> **HOW TO COMPLETE THIS TASK**:
For the material below, output exactly the span from the line with "(s.circuitPort k 0 ≠" to the line with "sent FORD_REMOVE. -/", including both, and nothing besides.

--- DATA UNDER STUDY ---

-- ==== Sys2Proof/Safety.lean ====
section
/-! DEFINITION. What claims about runs speak of: the canonical form of the tables that hold the registers and HBM, and
what every step leaves to the steps after it (the waiting commands, the outputs already made, the draws already taken). And the words
in which the statements of single commands are made: a descriptor admitted and answered, a frame sent, an instruction passed. -/

namespace Sys2Proof.Machine

/-- The register table lists its offsets in rising order, and none that holds its reset word. -/
def RegsOk (m : List (Nat × Word)) : Prop := swf resetWord m = true

/-- The HBM table lists its bytes in rising order, and none that is zero. -/
def HbmOk (m : List (Nat × Byte)) : Prop := swf (fun _ => 0) m = true

/-- The state's tables are in canonical form, so that equal contents are equal data. -/
structure State.Canonical (s : State) : Prop where
  regs : RegsOk s.regs
  hbm : HbmOk s.ms.hbm

/-- Every waiting command is well formed. -/
def State.QueueOk (s : State) : Prop := ∀ c ∈ s.pending, c.wf = true

/-- What a command leaves to those after it: the queue as it stands, the outputs made before it, and draws never
taken twice; and it keeps the canonical form. -/
structure Keeps (s t : State) : Prop where
  pending : t.pending = s.pending
  out : s.out <+: t.out
  free : s.free ≤ t.free
  regs : RegsOk s.regs → RegsOk t.regs
  hbm : HbmOk s.ms.hbm → HbmOk t.ms.hbm

/-! ### What statements of a command speak of -/

/-- A descriptor as it stands once it has passed check 1 and started (R98). -/
def Desc.begun (d : Desc) (s : State) : Desc := { d with started := true, gen := s.rd HI_PROT_GEN_ACTIVE 0 }

/-- The state in which a descriptor of the list has started. -/
def State.startDesc (s : State) (d : Desc) : State := s.updateDesc d (d.begun s)

/-- R68, R79: descriptor `d` of this opcode is the next of ring `n` to start, none of that opcode waits at its read, nothing keeps it
from starting, it passes all ten checks with what its image adds to them, and it moves data or needs none. -/
structure AdmittedWith (s : State) (n opcode : Nat) (reads : Bool) (image : ImageTest) (d : Desc) : Prop where
  live : s.live = true
  fresh : s.readingDesc n (fun e => e.opcode == opcode) = none
  next : s.nextDesc n = some d
  op : d.opcode = opcode
  fence : d.fence = true → s.earlierPending d = false
  reached : s.descHeld d = false
  awake : reads = true → s.hi.d3hot = false
  passes : (s.startDesc d).checks (d.begun s) image = none
  moves : d.movesNothing = false

/-- R79: descriptor `d` of this opcode is the next of ring `n` to start, and fails a check: its status and DETAIL. -/
structure RefusedWith (s : State) (n opcode : Nat) (image : ImageTest) (d : Desc) (st : Status) (detail : Nat) : Prop where
  live : s.live = true
  fresh : s.readingDesc n (fun e => e.opcode == opcode) = none
  next : s.nextDesc n = some d
  op : d.opcode = opcode
  fence : d.fence = true → s.earlierPending d = false
  reached : s.descHeld d = false
  awake : s.hi.d3hot = false
  fails : (s.startDesc d).checks (d.begun s) image = some (st, detail)

/-- A descriptor that has no image to test. -/
abbrev Admitted (s : State) (n opcode : Nat) (reads : Bool) (d : Desc) : Prop := AdmittedWith s n opcode reads ImageTest.clean d

/-- R24, R46: an access to the register at `off` is performed at once: its die is reached, and no bridge on the way retrains. -/
def State.performs (s : State) (off : Nat) : Bool := s.atReach off && (s.closedOn (routeOf 8 (dieOf off))).isEmpty

/-- R24: no bridge to the target of an enabled window retrains. -/
def State.windowReached (s : State) (k : Nat) : Prop := s.flag HI_GW_TARGET_ENABLE k = true → s.routeOpen 8 (min (s.windowDie k) 8) = true

/-- An output that a step made. -/
def Emitted (s t : State) (o : Out) : Prop := o ∈ t.out.drop s.out.length

/-- R52: a write or a message that a step made toward the host, held while the function is in D3hot. -/
def SentHost (s t : State) (o : Out) : Prop := if s.hi.d3hot = true then o ∈ t.hi.held else Emitted s t o

/-- R51: a step wrote the data of descriptor `d` to host memory, with Relaxed Ordering. -/
def WroteHost (s t : State) (d : Desc) (data : List Byte) : Prop := SentHost s t (.hostWrite d.hostAddr data true)

/-- R69, R70, R81: a step wrote the completion of descriptor `d`: 32 bytes with its TAG and index, this status and this RESULT went to a
slot of its ring's CQ. -/
def Completed (s t : State) (d : Desc) (st : Status) (result : Nat) : Prop :=
  ∃ slot address data, data.length = 32 ∧ le data 0 4 = d.tag ∧ le data 4 2 = statusCode st ∧ le data 12 4 = d.index % 2 ^ 32 ∧ le data 16 8 = result ∧
    SentHost s t (.completion d.ring slot address data)

/-- R69: a step ended descriptor `d` with this status and RESULT: its completion is written, and it is fetched no longer. -/
def Answered (s t : State) (d : Desc) (st : Status) (result : Nat) : Prop :=
  Completed s t d st result ∧ ∀ e ∈ t.hi.descs, e.id ≠ d.id

/-- R478: a line of the caches: its sectors are listed once each by their place in the stripe, and each is 32 bytes. -/
def Line.Ok (x : Line) : Prop := srising 0 x.sectors = true ∧ ∀ kb ∈ x.sectors, kb.1 < 32 ∧ kb.2.length = 32

/-- R478: every sector has at most one copy that is newer than HBM's: the lines of the cache share, of the atomic store and of the
write-combining buffer are of different stripes, a sector of a line that is not dirty is as HBM holds it, every sector of the
write-combining buffer is newer, and a cache share that is empty or being resized (R467) holds no line. -/
structure State.Coherent (s : State) : Prop where
  one : ((s.ms.lines ++ s.ms.atomic ++ s.ms.combining).map (fun x => x.stripe)).Nodup
  ok : ∀ x ∈ s.ms.lines ++ s.ms.atomic ++ s.ms.combining, x.Ok
  clean : ∀ x ∈ s.ms.lines ++ s.ms.atomic, ∀ kb ∈ x.sectors, x.dirty.testBit kb.1 = false → kb.2 = s.farSector x.stripe kb.1
  newer : ∀ x ∈ s.ms.combining, ∀ kb ∈ x.sectors, x.dirty.testBit kb.1 = true
  off : ∀ x ∈ s.ms.lines, s.cacheOn (stripeDie x.stripe) = true

/-- R89, R91: the bytes that window `k` held have reached a target that takes writes, where the window held each byte once. -/
def HeldReached (s t : State) (k : Nat) : Prop :=
  let kind := s.rd HI_GW_TARGET_TARGET_KIND k
  let unit := s.rd HI_GW_TARGET_TARGET_UNIT k
  kind = 2 ∨ kind = 3 ∨ kind = 5 → s.targetOpen kind unit = true → ((s.heldBytes k).map (fun x => x.1)).Nodup →
    ∀ x ∈ s.heldBytes k, t.targetByte kind unit x.1 = x.2.1

/-- A good frame, without a stomp, that a step sent on a port, under whatever link tag. -/
def SentFrame (s t : State) (n : Nat) (bytes : List Byte) : Prop := ∃ tag, Emitted s t (frameOut n tag bytes none)

/-- R186, R194, R200: a step handed port `n` a frame of its own. On an initialised fabric link it takes its turn behind those that wait,
and they go out in order as long as wire, credit and store let the next one go; on any other link it goes out at once. -/
def SentOwn (s t : State) (n : Nat) (bytes : List Byte) : Prop :=
  if s.isFabric n = true ∧ (s.port n).complete = true then
    ∃ k, (t.port n).own = ((s.port n).own ++ [bytes]).drop k ∧ (∀ b ∈ ((s.port n).own ++ [bytes]).take k, SentFrame s t n b) ∧
      ∀ b, (t.port n).own.head? = some b → t.ownLets n b = false
  else SentFrame s t n bytes

/-- The frames of a list went out on a port in order, each under its own number. -/
def ResentInOrder (s t : State) (n : Nat) (held : List Held) : Prop :=
  (held.map (fun h => frameOut n (some (makeTag h.seq true h.net)) h.bytes h.stomp)).Sublist (t.out.drop s.out.length)

/-- Pipeline `p` holds the same endpoint table. -/
def SameTable (s t : State) (p : Nat) : Prop := ∀ w < 4, ∀ i < 0x100000, t.slot p w i = s.slot p w i

/-- Pipeline `p` holds the same endpoint table but for the slot `c`, which holds this image. -/
def TableSet (s t : State) (p : Nat) (c : Nat × Nat) (img : List Byte) : Prop :=
  t.slot p c.1 c.2 = img ∧ ∀ w < 4, ∀ i < 0x100000, (w, i) ≠ c → t.slot p w i = s.slot p w i

/-- Every entry of pipeline `p`'s table stands where it stood, or in another slot that its key hashes to. -/
def EntriesKept (s t : State) (p : Nat) : Prop :=
  ∀ w < 4, ∀ i < 0x100000, allZero (s.slot p w i) = false →
    t.slot p w i = s.slot p w i ∨ ∃ v < 4, t.slot p v (s.hashSlot p v (imgKey (s.slot p w i))) = s.slot p w i

/-- R225: of the four reports that a RESULT has for pipeline `p`, the `k`-th stands and no other. -/
def Reports (r p k : Nat) : Prop := ∀ j < 4, r.testBit (8 * j + p) = decide (j = k)

/-- R373: tile `x.t` of the epoch that runs in slot `k` has passed the instruction `x`. -/
def Passed (s t : State) (k : Nat) (x : Issue) : Prop :=
  ∃ e f, (s.mslot k).run = some e ∧ (t.mslot k).run = some f ∧ (f.tile x.t).pos = (e.tile x.t).pass.pos ∧ (f.tile x.t).loop = (e.tile x.t).pass.loop

/-- R391: the epoch that runs in slot `k` is void, and EPOCH_VOID says so. -/
def Voided (t : State) (k : Nat) : Prop := (∃ f, (t.mslot k).run = some f ∧ f.void = true) ∧ t.rd MF_ERR_EPOCH_VOID (k / 64) = 1

/-- R373, R385: instruction `op` stands next in the stream of a tile in slot `k`'s epoch, and works for part `a` of it. -/
structure Works (s : State) (k tile op : Nat) (x : Issue) (a : LiveSlot) : Prop where
  live : s.live = true
  next : s.issue k tile = some x
  op : x.i.op = op
  work : x.work = some a

/-- R316: every tile but one is as it was. -/
def OtherTiles (s t : State) (tile : Nat) : Prop := ∀ u, u ≠ tile → t.tile u = s.tile u

/-- R390, R506: a read of `n` bytes of device memory for an epoch of slot `k` fails: it comes late, a bridge on its way retrains, or a
stripe of it cannot be corrected. -/
def EpochReadFails (s : State) (onTime : Bool) (k a n : Nat) : Prop :=
  onTime = false ∨ (∃ u ∈ rangeStripes a n, s.passes (6 + k / 64) (4 + stripeDie u) = false) ∨ (s.firstLost a n).isSome = true

/-- R431, R195: a port takes a Sceca packet of a type that is addressed to the device: its link is up and idle, a fabric port accepts it at
its tag, and nothing drops it at its head. -/
structure Taken (s : State) (n : Nat) (tag : Option (BitVec 48)) (type : Nat) (packet : List Byte) (h : Hdr) (c : Sceca) : Prop where
  live : s.live = true
  up : s.link n = 3
  idle : (s.port n).arriving = none ∧ s.inflight n = none
  named : s.controlPacket type packet = some (h, c)
  tagged : s.isFabric n = true → s.tagVerdict n tag = .accept
  good : s.refusedIn n (if s.isFabric n = true then tagVn (tag.getD 0).toNat else 0) packet c = none

/-- A packet's IPv6 source. -/
def Hdr.source (h : Hdr) : List Byte := match h.ip with
  | some v => v.src
  | none => []

/-- R214: a good frame of `len` bytes was counted as received on port `n`. -/
def CountedIn (s t : State) (n len : Nat) : Prop :=
  t.counter 1 (64 * n) = (s.counter 1 (64 * n) + 1) % 2 ^ 64 ∧ t.counter 1 (64 * n + 1) = (s.counter 1 (64 * n + 1) + len) % 2 ^ 64

/-- R188, R528: port `n` takes a well-formed optical message of a type: a link is there, its link layer takes the frame, which leaves `u`. -/
structure MessageTaken (s u : State) (n : Nat) (tag : Option (BitVec 48)) (p : List Byte) (type : Nat) : Prop where
  live : s.live = true
  up : 2 ≤ s.link n
  consumed : s.linkConsume n tag (p.length + 18) = (true, u)
  good : ocGood type p = true

/-- R188, R528: an optical message that is not taken: where no link is there it is lost, and otherwise only the link layer has seen it. -/
def MessageIgnored (s : State) (n : Nat) (tag : Option (BitVec 48)) (p : List Byte) (type : Nat) (c : Instr) : Prop :=
  (s.link n < 2 → exec c s = .next s) ∧
  ∀ b u, 2 ≤ s.link n → s.linkConsume n tag (p.length + 18) = (b, u) → (b = false ∨ ocGood type p = false) → exec c s = .next u

/-- R532: a lane was moved without a bridge: its marker went out, its four bits of the map hold the new wavelength, MOVE_UNBRIDGED is set,
and the old wavelength is FREE, to be swept where the lane's ring had come unlocked, or used no more where it had failed. -/
def MovedUnbridged (s t : State) (f : Nat) (m : Move) : Prop :=
  t.moveOf f = none ∧ t.txWl f = withBits (s.txWl f) (4 * m.lane + 3) (4 * m.lane) m.to_ % 2 ^ 32 ∧ t.rd OC_ERR_MOVE_UNBRIDGED 0 = 1 ∧
  SentOwn s t m.port m.swapFrame ∧
  match m.cause with
  | .laser => t.txFree f = m.from_ % 16 ∧ t.calW f = s.calW f
  | .failed => t.txFree f = 15 ∧ t.calW f = s.calW f
  | _ => t.txFree f = m.from_ % 16 ∧ t.calW f = m.from_ % 16

/-- R547, R203: the leaves of a removed circuit have released it: on a side whose link is up the device's FORD_REMOVE marker went out, and
the circuit waits for the leaf's; with neither link up it is FREE. -/
def RemovalGoesOn (s t : State) (k : Nat) : Prop :=
  t.circuitState k = (if s.link (s.circuitPort k 0) = 3 ∨ s.link (s.circuitPort k 1) = 3 then 4 else 0) ∧
  (s.circuitPort k 0 ≠ s.circuitPort k 1 → ∀ side < 2, s.link (s.circuitPort k side) = 3 →
    SentOwn s t (s.circuitPort k side) (markerFrame (s.circuitPort k side) 4 ((s.circuit k).lanes side).2 (s.rd OC_FORD_CIRCUIT_ID k)))

/-- R529, R547: on a side of a circuit whose link is up its leaf was sent FORD_REMOVE. -/
def TakenBack (s t : State) (k side : Nat) : Prop :=
  s.link (s.circuitPort k side) = 3 → SentOwn s t (s.circuitPort k side) (s.ocFrame (s.circuitPort k side) 0x15 (s.rd OC_FORD_CIRCUIT_ID k)
    ((s.circuit k).lanes side).1 ((s.circuit k).lanes side).2 (s.rd OC_FORD_CIRCUIT_WAVELENGTH k) 0 0 0)

/-- R606, R608, R628: a physical lane was judged to have failed. One that is retired already changes nothing; the recovery of a failed lane's
logical lane is queued, or goes on; an idle spare is retired. -/
def LaneFailed (s t : State) (p : Nat) : Prop :=
  let g := (laneOfPhysical p).1
  let i := (laneOfPhysical p).2
  if p ∈ s.fh.lanesRetired then t.fh.recoveries = s.fh.recoveries ∧ t.fh.lanesRetired = s.fh.lanesRetired ∧ t.regs = s.regs
  else if i = 8 then
    (s.rd PC_LANE_GROUP_SPARE_FOR g = 15 → physicalLane g 8 ∈ t.fh.lanesRetired ∧ t.fh.recoveries = s.fh.recoveries) ∧
    (s.rd PC_LANE_GROUP_SPARE_FOR g ≠ 15 → ∃ r, t.recoveryOf 1 (8 * g + s.rd PC_LANE_GROUP_SPARE_FOR g) = some r)
  else ∃ r, t.recoveryOf 1 (8 * g + i) = some r ∧ (s.recoveryOf 1 (8 * g + i) = none → r.state = 0 ∧ r.old = p)

end Sys2Proof.Machine
end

---

> **REPLY**:
  (s.circuitPort k 0 ≠ s.circuitPort k 1 → ∀ side < 2, s.link (s.circuitPort k side) = 3 →
    SentOwn s t (s.circuitPort k side) (markerFrame (s.circuitPort k side) 4 ((s.circuit k).lanes side).2 (s.rd OC_FORD_CIRCUIT_ID k)))

/-- R529, R547: on a side of a circuit whose link is up its leaf was sent FORD_REMOVE. -/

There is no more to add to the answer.